Another one when I was younger, I found my dad's Pepper Spray thing.. so I kind of stole it and ran outside with a friend of mine. So I am standing there going.. well lets try this out. So as I sprayed it the wind blew ourway and you end up with two kids rolling on the ground screaming I am blind and it burns. :cry:

This was just few months ago, I went to a friends birthday party and all close friends who feel comfortable with eachother... well all of us just got HAMMERED. Some girl called me on the dance floor and as I started dancing I just started throwing up alover everything and everyone. Few minutes later I went to pee in the corner.. next to the bouncer. Was a good night.

Ill post more when I think of some more...

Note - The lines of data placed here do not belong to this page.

/-! ## Chapter 15: firing, the keeper's commands and attestation -/

/-- R405 to R409, R414, R420, R422, R433 and R434: firing from the flashes and its retry, the check of a boot header, glaze
firing, the commands of the KEEP page, and MEAS_EXT. Choices of the model that clauses rest on: log entries 45, 46 and 48. -/
def Obligations.FiringAndKeep : Prop :=
  (∀ (s : State), s.fire.phase = 1 → s.fire.started = false →
    let o := s.fire.otp
    let u := (({ s with fire.started := true } : State).extend 14 (Config.lifeDigest o.life o.minVersion
      (o.keys.foldl (fun n kv => setBit n kv.1 true) 0 + 16 * o.revoked)) 0x87 0).extend 0 Config.romDigest 0x80 0
    exec .bisqueFiring s = exec .bisqueFiring u) ∧
  (∀ (s : State), s.fire.phase = 1 → s.fire.started = true →
    let f := s.fire.flash
    let r := s.fireFlash f
    let x := r.1.bootCause f r.2
    let q := x.fireFlash 1
    (r.2 = 0 → exec .bisqueFiring s = .next r.1) ∧
    (r.2 ≠ 0 → f = 1 → exec .bisqueFiring s = .next x.bootFail) ∧
    (r.2 ≠ 0 → f ≠ 1 → q.2 = 0 → exec .bisqueFiring s = .next q.1) ∧
    (r.2 ≠ 0 → f ≠ 1 → q.2 ≠ 0 → exec .bisqueFiring s = .next (q.1.bootCause 1 q.2).bootFail)) ∧
  (∀ (s : State) (f : Nat),
    let u := s.setFlag (pgXSPI f) F.XSPI_STAT_OCTAL false
    let v := u.setFlag (pgXSPI f) F.XSPI_STAT_OCTAL true
    let b := u.flash f 0 512
    let h := parseHdr b
    let ldr := v.flash f h.ldrOfs h.ldrLen
    (u.hdrCause b false ≠ 0 → s.fireFlash f = (u, u.hdrCause b false)) ∧
    (u.hdrCause b false = 0 → Config.sha384 ldr ≠ h.ldrHash → s.fireFlash f = (v, 5)) ∧
    (u.hdrCause b false = 0 → Config.sha384 ldr = h.ldrHash →
      (s.fireFlash f).2 = 0 ∧ (s.fireFlash f).1.fire.phase = 2 ∧ (s.fireFlash f).1.fire.version = h.version ∧
        (s.fireFlash f).1.fire.flash = f)) ∧
  (∀ (s : State) (b : List Byte) (bundle : Bool),
    let h := parseHdr b
    let pub := slice b 0x160 97
    s.hdrCause b bundle = 0 ↔ hdrForm b bundle = true ∧ s.keyAllowed h.keyIdx = true ∧ Config.sha384 pub = s.keyHash h.keyIdx ∧
      Config.ecdsaVerify pub (Config.sha384 (slice b 0 256)) (slice b 0x100 96) = true ∧ s.fire.otp.minVersion ≤ h.version) ∧
  (∀ (s : State) (started : Nat),
    let h := s.header
    let db := s.flash s.fire.flash h.dirOfs (80 * h.dirCount)
    let es := dirEntries db h.dirCount
    let u := (s.extend 2 h.dirHash 0x83 0).glazeJournal h
    let r := (List.range 4).foldl (fun (z : State × Bool) c => if z.2 then z.1.glazeCluster es started c else z) (u, true)
    let w := r.1.makeAlias.releaseCores
    s.fire.phase = 2 →
    (Config.sha384 db ≠ h.dirHash → exec (.glazeFiring started) s = .next s.glazeFail) ∧
    (Config.sha384 db = h.dirHash →
      (es.all DirEntry.ok = false ∨ dupEntries es = true ∨ bits started 0 4 = 0 → exec (.glazeFiring started) s = .next u.glazeFail) ∧
      (es.all DirEntry.ok = true → dupEntries es = false → bits started 0 4 ≠ 0 → r.2 = false → exec (.glazeFiring started) s = .next r.1.glazeFail) ∧
      (es.all DirEntry.ok = true → dupEntries es = false → bits started 0 4 ≠ 0 → r.2 = true → exec (.glazeFiring started) s =
        .next ({ w with fire.phase := 3, fire.doms := [] } : State).grpFired))) ∧
  (∀ (s : State) (es : List DirEntry) (started c : Nat), bit started c = false →
    s.glazeCluster es started c = ((s.setFbit pgDEV F.DEV_BOOT_CLU_FAIL c true).glazeRoles c false, true)) ∧
  (∀ (s : State), s.fire.phase = 4 → s.fire.retryAt ≤ s.tick →
    exec .bootRetry s = .next ({ s with fire.phase := 1, fire.flash := 0 } : State).bisque) ∧
  (∀ (s : State) (req : Nat),
    let p := pageKEEP
    let args := (List.range 4).map fun k => s.getF pgKEEP (F.KEEP_ARG_ARG k)
    s.lockOpen p req = true →
    ∀ e ∈ [(1, Instr.journalWrite req), (2, .flashWrite req), (3, .minVersion req), (4, .lifecycle req), (5, .revoke req),
        (6, .logRead req)], s.Writes p 0x40 req e.1 →
      (s.flag pgKEEP F.KEEP_STAT_BUSY = false → exec e.2 s =
        .next ((((({ s with fire.keep := some ⟨e.1, args⟩ } : State).setFlag pgKEEP F.KEEP_STAT_BUSY true).setF pgKEEP
          F.KEEP_STAT_REQ req).setF pgKEEP F.KEEP_CMD_CMD e.1).wrote p 0x40 req e.1)) ∧
      (s.flag pgKEEP F.KEEP_STAT_BUSY = true → exec e.2 s = .next (s.wrote p 0x40 req e.1 0x20))) ∧
  (∀ (s : State) (k : KeepCmd) (err : Bool), s.fire.keep = some k → s.memFrozen k.ptr = true →
    exec (.keepCommandDone err) s = .next s) ∧
  (∀ (s : State) (k : KeepCmd) (err : Bool), s.fire.keep = some k → s.memFrozen k.ptr = false →
    let o := s.fire.otp
    (s.keepRefused k = true → exec (.keepCommandDone err) s = .next (s.keepEnd 2)) ∧
    (s.keepRefused k = false → err = true → exec (.keepCommandDone true) s =
      .next ((s.satF (pgXSPI (if k.cmd = 2 then bits (k.arg 2) 31 1 else 0)) F.XSPI_STAT_ERRORS).keepEnd 3)) ∧
    (s.keepRefused k = false →
      (k.cmd = 1 → exec (.keepCommandDone false) s = .next ((((s.keepItems k).filter fun i => i.kind == 1).foldl
        (fun (z : State) i => z.applyItem i) (s.journalAppend (s.keepItems k))).keepEnd 1)) ∧
      (k.cmd = 2 → exec (.keepCommandDone false) s = .next ((s.flashWrite (bits (k.arg 2) 31 1) (bits (k.arg 2) 0 29)
        (Memory.readN s.mem k.ptr (k.arg 3))).keepEnd 1)) ∧
      (k.cmd = 3 → exec (.keepCommandDone false) s =
        .next (({ s with fire.otp.minVersion := k.arg 2 } : State).showOtp.keepEnd 1)) ∧
      (k.cmd = 4 → o.life ≠ 0 → exec (.keepCommandDone false) s =
        .next (({ s with fire.otp.lifeNext := some (k.arg 2) } : State).showOtp.keepEnd 1)) ∧
      (k.cmd = 5 → exec (.keepCommandDone false) s =
        .next (({ s with fire.otp.revoked := setBit o.revoked (k.arg 2) true } : State).showOtp.keepEnd 1)) ∧
      (k.cmd = 6 → exec (.keepCommandDone false) s = .next ((s.writeMem k.ptr
        (((s.fire.log.drop (k.arg 2)).take (k.arg 3)).flatMap MRec.bytes)).keepEnd 1)))) ∧
  (∀ (s : State) (req : Nat),
    let d := (List.range 12).flatMap fun w => toBytes (SMap.getD s.fire.ext (16 * req + w) 0) 4
    s.Writes pageMEAS 0x440 req 1 →
    (s.logFull = false → exec (.measurementExtend req) s = .next ((s.extend 15 d 0x86 0).wrote pageMEAS 0x440 req 1)) ∧
    (s.logFull = true → exec (.measurementExtend req) s = .next (s.wrote pageMEAS 0x440 req 1 0x20)))

/-- R426 to R430: fragments of SPDM requests and of their responses, from a management port and in MGMT frames, the time-outs of reassembly and connection, and the requests that are answered.
Choices of the model that clauses rest on: log entries 46 and 47. -/
def Obligations.Attestation : Prop :=
  (∀ (s : State) (port addr udp : Nat) (b : List Byte), port ≠ 2 →
    let id := beAt b 2 2
    let data := b.drop 8
    let u := (s.openConn port addr udp).1
    let c := (s.openConn port addr udp).2
    s.fire.spdm = true → 9 ≤ b.length → b.length ≤ 1400 → leAt b 0 1 = 1 → leAt b 1 1 < 4 → beAt b 4 2 = 0 → beAt b 6 2 = data.length →
    (∀ i m, c.req = some (i, m) → exec (.spdmFragment port addr udp b) s =
      .next ((if bit (leAt b 1 1) 0 then u.satF pgDEV F.DEV_BOOT_SPDM_DROP else u).setConn c)) ∧
    (c.req = none → c.asm = none →
      (c.done = some id → exec (.spdmFragment port addr udp b) s =
        .next ((u.setConn { c with asm := none, got := [] }).sendAll port addr udp (spdmFrags id c.resp))) ∧
      (c.done ≠ some id → exec (.spdmFragment port addr udp b) s =
        .next (u.setConn { c with asm := none, got := [], req := some (id, data) })))) ∧
  (∀ (s : State) (port addr udp : Nat) (b : List Byte), port ≠ 2 →
    s.fire.spdm = false ∨ b.length < 9 ∨ 1400 < b.length ∨ leAt b 0 1 ≠ 1 → exec (.spdmFragment port addr udp b) s = .next s) ∧
  (∀ (s : State) (k seq : Nat) (b : List Byte),
    (s.grpTake k 8 seq = none → exec (.spdmFragment 2 k seq b) s = .next s) ∧
    (∀ u gap, s.grpTake k 8 seq = some (u, gap) → u.fire.spdm = true → fragOk b = true →
      exec (.spdmFragment 2 k seq b) s = .next (u.spdmTake 2 k 0 b))) ∧
  (∀ (id k : Nat) (m : List Byte), id < 65536 → m.length ≤ 16384 → k < (m.length + 1391) / 1392 →
    let d := (spdmFrags id m).getD k []
    (spdmFrags id m).length = (m.length + 1391) / 1392 ∧ fragOk d = true ∧ bit (leAt d 1 1) 0 = (k == 0) ∧
      bit (leAt d 1 1) 1 = (k + 1 == (m.length + 1391) / 1392) ∧ beAt d 2 2 = id ∧ beAt d 4 2 = 1392 * k ∧ beAt d 6 2 = m.length ∧
      d.drop 8 = (m.drop (1392 * k)).take 1392) ∧
  (∀ (s : State) (port addr udp id n t0 : Nat) (c : Conn),
    let v := if port = 2 then 0 else udp
    s.conn port addr v = some c → c.asm = some (id, n, t0) → t0 + 200000000 ≤ s.tick →
    exec (.spdmReassemblyTimeout port addr udp) s = .next (s.setConn { c with asm := none, got := [] })) ∧
  (∀ (s : State) (port addr udp : Nat) (c : Conn),
    let v := if port = 2 then 0 else udp
    s.conn port addr v = some c → c.last + 120000000000 ≤ s.tick →
    ∃ t, exec (.spdmConnectionIdle port addr udp) s = .next t ∧ t.conn port addr v = none) ∧
  (∀ (s : State) (port addr udp id : Nat) (c : Conn) (m : List Byte),
    let v := if port = 2 then 0 else udp
    s.conn port addr v = some c → c.req = some (id, m) →
    let k := leAt m 1 1
    let answer := fun (r : List Byte × Conn) =>
      let u := ({ s with free := s.free + 1 } : State).setConn { r.2 with req := none, done := some id, resp := r.1, last := s.tick }
      let w := if port = 2 ∧ k = 0x83 ∧ leAt r.1 1 1 = 0x03 then u.setPeer addr { u.peer addr with answered := true } else u
      if port = 2 then w.grpSendList addr 8 ((spdmFrags id r.1).map fun d => d.map (·.toNat))
      else w.sendAll port addr v (spdmFrags id r.1)
    (∀ e ∈ [(0x84, Instr.getVersion port addr udp), (0xE1, .getCapabilities port addr udp), (0xE3, .negotiateAlgorithms port addr udp),
        (0x81, .getDigests port addr udp), (0x82, .getCertificate port addr udp), (0x83, .challenge port addr udp),
        (0xE0, .getMeasurements port addr udp)],
      (k = e.1 → exec e.2 s = .next (answer (s.spdmAnswer c m))) ∧ (k ≠ e.1 → exec e.2 s = .next s)) ∧
    (k ∉ [0x84, 0xE1, 0xE3, 0x81, 0x82, 0x83, 0xE0] →
      exec (.spdmUnsupported port addr udp) s = .next (answer ([0x12#8, 0x7F#8, 7#8, BitVec.ofNat 8 k], c))))
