-- ==== Sys2Proof/Laws/Regs.lean ====
section
/-! SUPPORT. Laws/Regs.lean: register fields read after they are written. -/

namespace Sys2Proof.Machine

@[simp] theorem State.getF_setF (s : State) (b : Nat) (f : Fld) (v : Nat) : (s.setF b f v).getF b f = v % 2 ^ f.w := by
  simp [State.getF, State.setF]

/-- A field at another place of the register map is left alone. -/
theorem State.getF_setF_ne (s : State) {b b' : Nat} {f f' : Fld} (v : Nat) (h : fkey b' f' ≠ fkey b f) :
    (s.setF b f v).getF b' f' = s.getF b' f' := by
  simp [State.getF, State.setF, h, State.resetOf]

/-- Another field of the same page. -/
theorem State.getF_setF_fld (s : State) {b : Nat} {f f' : Fld} (v : Nat) (h : 64 * f'.off + f'.lo ≠ 64 * f.off + f.lo) :
    (s.setF b f v).getF b f' = s.getF b f' :=
  State.getF_setF_ne s v (by simp only [fkey]; omega)

@[simp] theorem State.flag_setFlag (s : State) (b : Nat) (f : Fld) (v : Bool) (h : f.w = 1) : (s.setFlag b f v).flag b f = v := by
  simp [State.flag, State.setFlag, h]
  cases v <;> rfl

theorem State.getF_lt (s : State) (b : Nat) (f : Fld) : s.getF b f < 2 ^ f.w := Nat.mod_lt _ (Nat.two_pow_pos _)

end Sys2Proof.Machine
end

haaaaaaaaaaaaaaaaaaaaaa :hitting:

You never changed.
 
when i was younger, probably 14 or 15 i was a fan of model rockets, the ESTES ones you buy at walmart. well i had launched my rocket one day, it crash landed, so here i was stuck with a package of engines and no rocket. so me being the brilliant kid that i was, decided to lay one inside of a clothesline pole, shaped like a T. i hooked up the wires and pressed the button to detonate, it launched out of the clothesline pole, straight into a tree, flew back, and smacked me in the side of the head....luckily i had my hoodie up or i would have burnt my hair, because the hoodie had a nice burn mark in it. :screwy:

here's another, it's not really a dumb move on my part, more like survival....
i went to a Hill's department store one day, shopped around for a bit, and suddenly felt the urge to poop. :uhoh: so i start walking to the bathroom, and realize that i :22_yikes: really really have to go :1zhelp: . so as soon as i get to the bathroom, i grab one of the paper seat covers, and sit down. i take care of my business, go to grab some TP, and THERE IS NONE :swear: so what did i do? i pulled off my shoes and took my socks off, wiping my bunghole with them. just for spite i let them sit on top of the garbage can, not IN the garbage can, but ON TOP OF the garbage can......poop side up :woot: :D :devil: that will teach them bastards to hire better janitors.
 
phene4grene420 said:
here's another, it's not really a dumb move on my part, more like survival....
i went to a Hill's department store one day, shopped around for a bit, and suddenly felt the urge to poop. :uhoh: so i start walking to the bathroom, and realize that i :22_yikes: really really have to go :1zhelp: . so as soon as i get to the bathroom, i grab one of the paper seat covers, and sit down. i take care of my business, go to grab some TP, and THERE IS NONE :swear: so what did i do? i pulled off my shoes and took my socks off, wiping my bunghole with them. just for spite i let them sit on top of the garbage can, not IN the garbage can, but ON TOP OF the garbage can......poop side up :woot: :D :devil: that will teach them bastards to hire better janitors.

:rofl:
 
phene4grene420 said:
when i was younger, probably 14 or 15 i was a fan of model rockets, the ESTES ones you buy at walmart. well i had launched my rocket one day, it crash landed, so here i was stuck with a package of engines and no rocket. so me being the brilliant kid that i was, decided to lay one inside of a clothesline pole, shaped like a T. i hooked up the wires and pressed the button to detonate, it launched out of the clothesline pole, straight into a tree, flew back, and smacked me in the side of the head....luckily i had my hoodie up or i would have burnt my hair, because the hoodie had a nice burn mark in it. :screwy:

here's another, it's not really a dumb move on my part, more like survival....
i went to a Hill's department store one day, shopped around for a bit, and suddenly felt the urge to poop. :uhoh: so i start walking to the bathroom, and realize that i :22_yikes: really really have to go :1zhelp: . so as soon as i get to the bathroom, i grab one of the paper seat covers, and sit down. i take care of my business, go to grab some TP, and THERE IS NONE :swear: so what did i do? i pulled off my shoes and took my socks off, wiping my bunghole with them. just for spite i let them sit on top of the garbage can, not IN the garbage can, but ON TOP OF the garbage can......poop side up :woot: :D :devil: that will teach them bastards to hire better janitors.


You're an ass, I just busted out laughing in the middle of my psych 226 class.